Everytime I get 6" or taller blanks, I have difficulty keeping the blade on the saw. The blade deflects goes along side the bearing which keeps the blade position in the feed direction. Then the blade comes off the top wheel and kinks up. The blade is junk after that. I went through two 3/8 - 3TPI AS Timber Wolf blades this week.

I am thinking about getting cool blocks for guides, but maybe there is something wrong with existing set up. I have tried to set it up to the manual and have gone through the Bandsaw Book, but I cant find what adjustments are messed up.

Maybe it is the way I cut?

Harvey Ghesser
10-02-2010, 1:55 PM
Sounds like you need to tension the blade a lot more...:eek:

Rich Aldrich
10-02-2010, 3:47 PM
The first blade was at maximum tension a lasted for less than one bowl blank.

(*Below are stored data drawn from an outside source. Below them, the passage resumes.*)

-- ==== Sys2Proof/Safety.lean ====
section
/-! DEFINITION. The terms claims use: the invariant of the reachable states (10_state.md R34), what a result delivers to
the caller, and the frames that a sequence of PUMPs or PARSEs delivers (42_assembler.md R184). -/

namespace Sys2Proof.Safety

open Sys2Proof.Machine

/-! ## The invariant of R34 -/

/-- R34 (a): a Packet that has not started is FRESH. -/
abbrev IdleIsFresh (p : Packet) : Prop := p.started = false → p = Packet.fresh

/-- R34 (b): a started Packet has counted its marker. -/
abbrev StartedCounts (p : Packet) : Prop := p.started = true → 1 ≤ p.bytesReceived

/-- R34 (c): the length before its two bytes are in. -/
abbrev LengthPartial (p : Packet) : Prop :=
  (p.bytesReceived = 1 → p.length = 0) ∧ (p.bytesReceived = 2 → loByte p.length = 0)

/-- R34 (d): how far a Packet in progress can be. -/
abbrev PositionBound (p : Packet) : Prop :=
  p.started = true → p.checksumReceived = false → 3 ≤ p.bytesReceived → p.bytesReceived ≤ max 5 (p.length.toNat + 3)

/-- R34 (f): a Packet left complete passed its verdict. -/
abbrev CompleteIsValid (s : State) : Prop :=
  s.packet.checksumReceived = true →
    s.packet.length.toNat ≤ s.cfg.cap ∧ s.packet.runSum = 0xFF ∧
      s.packet.bytesReceived = max 6 (s.packet.length.toNat + 4)

/-- R34 (g): the buffer lists exactly the indices from 2 up to the logical length, in rising order. -/
abbrev BufferExact (s : State) : Prop :=
  s.buf.map Prod.fst = List.range' 2 (bufLen s.cfg.cap s.packet - 2)

/-- R34 (e), as far as the state shows the bytes consumed: `runSum` is the sum of the type, the id, the stored payload
and the checksum byte. (Of an oversize frame the state does not hold the dropped bytes.) -/
abbrev SumExact (s : State) : Prop :=
  (s.packet.bytesReceived ≤ 3 → s.packet.runSum = 0) ∧
  (s.packet.bytesReceived = 4 → s.packet.runSum = s.packet.frameType) ∧
  (5 ≤ s.packet.bytesReceived → s.packet.length.toNat ≤ s.cfg.cap →
    s.packet.runSum = s.packet.frameType + s.packet.frameId + sumBytes (s.buf.map Prod.snd) +
      (if s.packet.checksumReceived = true then s.packet.checksum else 0))

/-- The last result is a frame exactly while the Packet is complete, and then it is that Packet's (R170, R175). -/
abbrev ResultMatches (s : State) : Prop :=
  match s.lastResult with
  | .noFrame => s.packet.checksumReceived = false
  | .frame t n => s.packet.checksumReceived = true ∧ t = s.packet.frameType ∧ n = reportedLen s.packet.length

/-- The invariant of every reachable state (R34), with the parameters in their range (R11). -/
def PacketInv (s : State) : Prop :=
  s.cfg.Ok ∧ IdleIsFresh s.packet ∧ StartedCounts s.packet ∧ LengthPartial s.packet ∧ PositionBound s.packet ∧
  CompleteIsValid s ∧ BufferExact s ∧ SumExact s ∧ ResultMatches s

/-- The Packet has a named state, so a received byte has a class: it keeps R34 (a) and (b), or is complete (the model's
choice where a complete one breaks them; U10; log entries 13 and 20). -/
abbrev Meaningful (s : State) : Prop := s.packet.stateName.isSome = true

/-! ## What the caller gets -/

/-- The `n` payload bytes behind a view (R172), those of them that have a specified value. -/
def viewBytes (s : State) (n : Nat) : List Byte := (List.range n).filterMap fun j => Memory.read s.buf (2 + j)

/-- The frame the last result delivers: its type and a copy of its payload. -/
def delivered (s : State) : Option (Byte × List Byte) :=
  match s.lastResult with
  | .noFrame => none
  | .frame t n => some (t, viewBytes s n.toNat)

/-- The frames that one PUMP per answer delivers, in order (R184). -/
def pumpFrames : List (Option Byte) → State → List (Byte × List Byte)
  | [], _ => []
  | a :: rest, s =>
    match exec (.pump (.given a)) s with
    | .next s1 => (delivered s1).toList ++ pumpFrames rest s1
    | .fault _ => []
    | .refused _ => []

/-- The frames that a number of PARSE calls deliver, in order (R184). -/
def parseFrames : Nat → State → List (Byte × List Byte)
  | 0, _ => []
  | k + 1, s =>
    match exec .parse s with
    | .next s1 => (delivered s1).toList ++ parseFrames k s1
    | .fault _ => []
    | .refused _ => []

end Sys2Proof.Safety
end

For the second blade, the tension was set per the instructions with the blade, which was a lot looser. It was more in the range for a 3/8 blade or just under according to the tensioning scale. It lasted for probably 12 bowl blanks.

Reed Gray
10-02-2010, 4:35 PM
Could be a number of things. If your bandsaw is new, it needs a tune up. Make sure the wheels are parallel (lay a straight edge along both wheels to see), and in the same plane. The blade also needs to be centered on the wheel. With the saw off, and preferably unplugged, spin the wheels after you have tensioned the blade. If it moves at all, you have to adjust the tracking. When it no longer drifts, then adjust your side and thrust bearings. The thrust bearing/blocks (the ones on the back of the blade) need to be perfectly in line with the blade. If either one is off, the blade will move. There are a couple of books out there that tell how to do this.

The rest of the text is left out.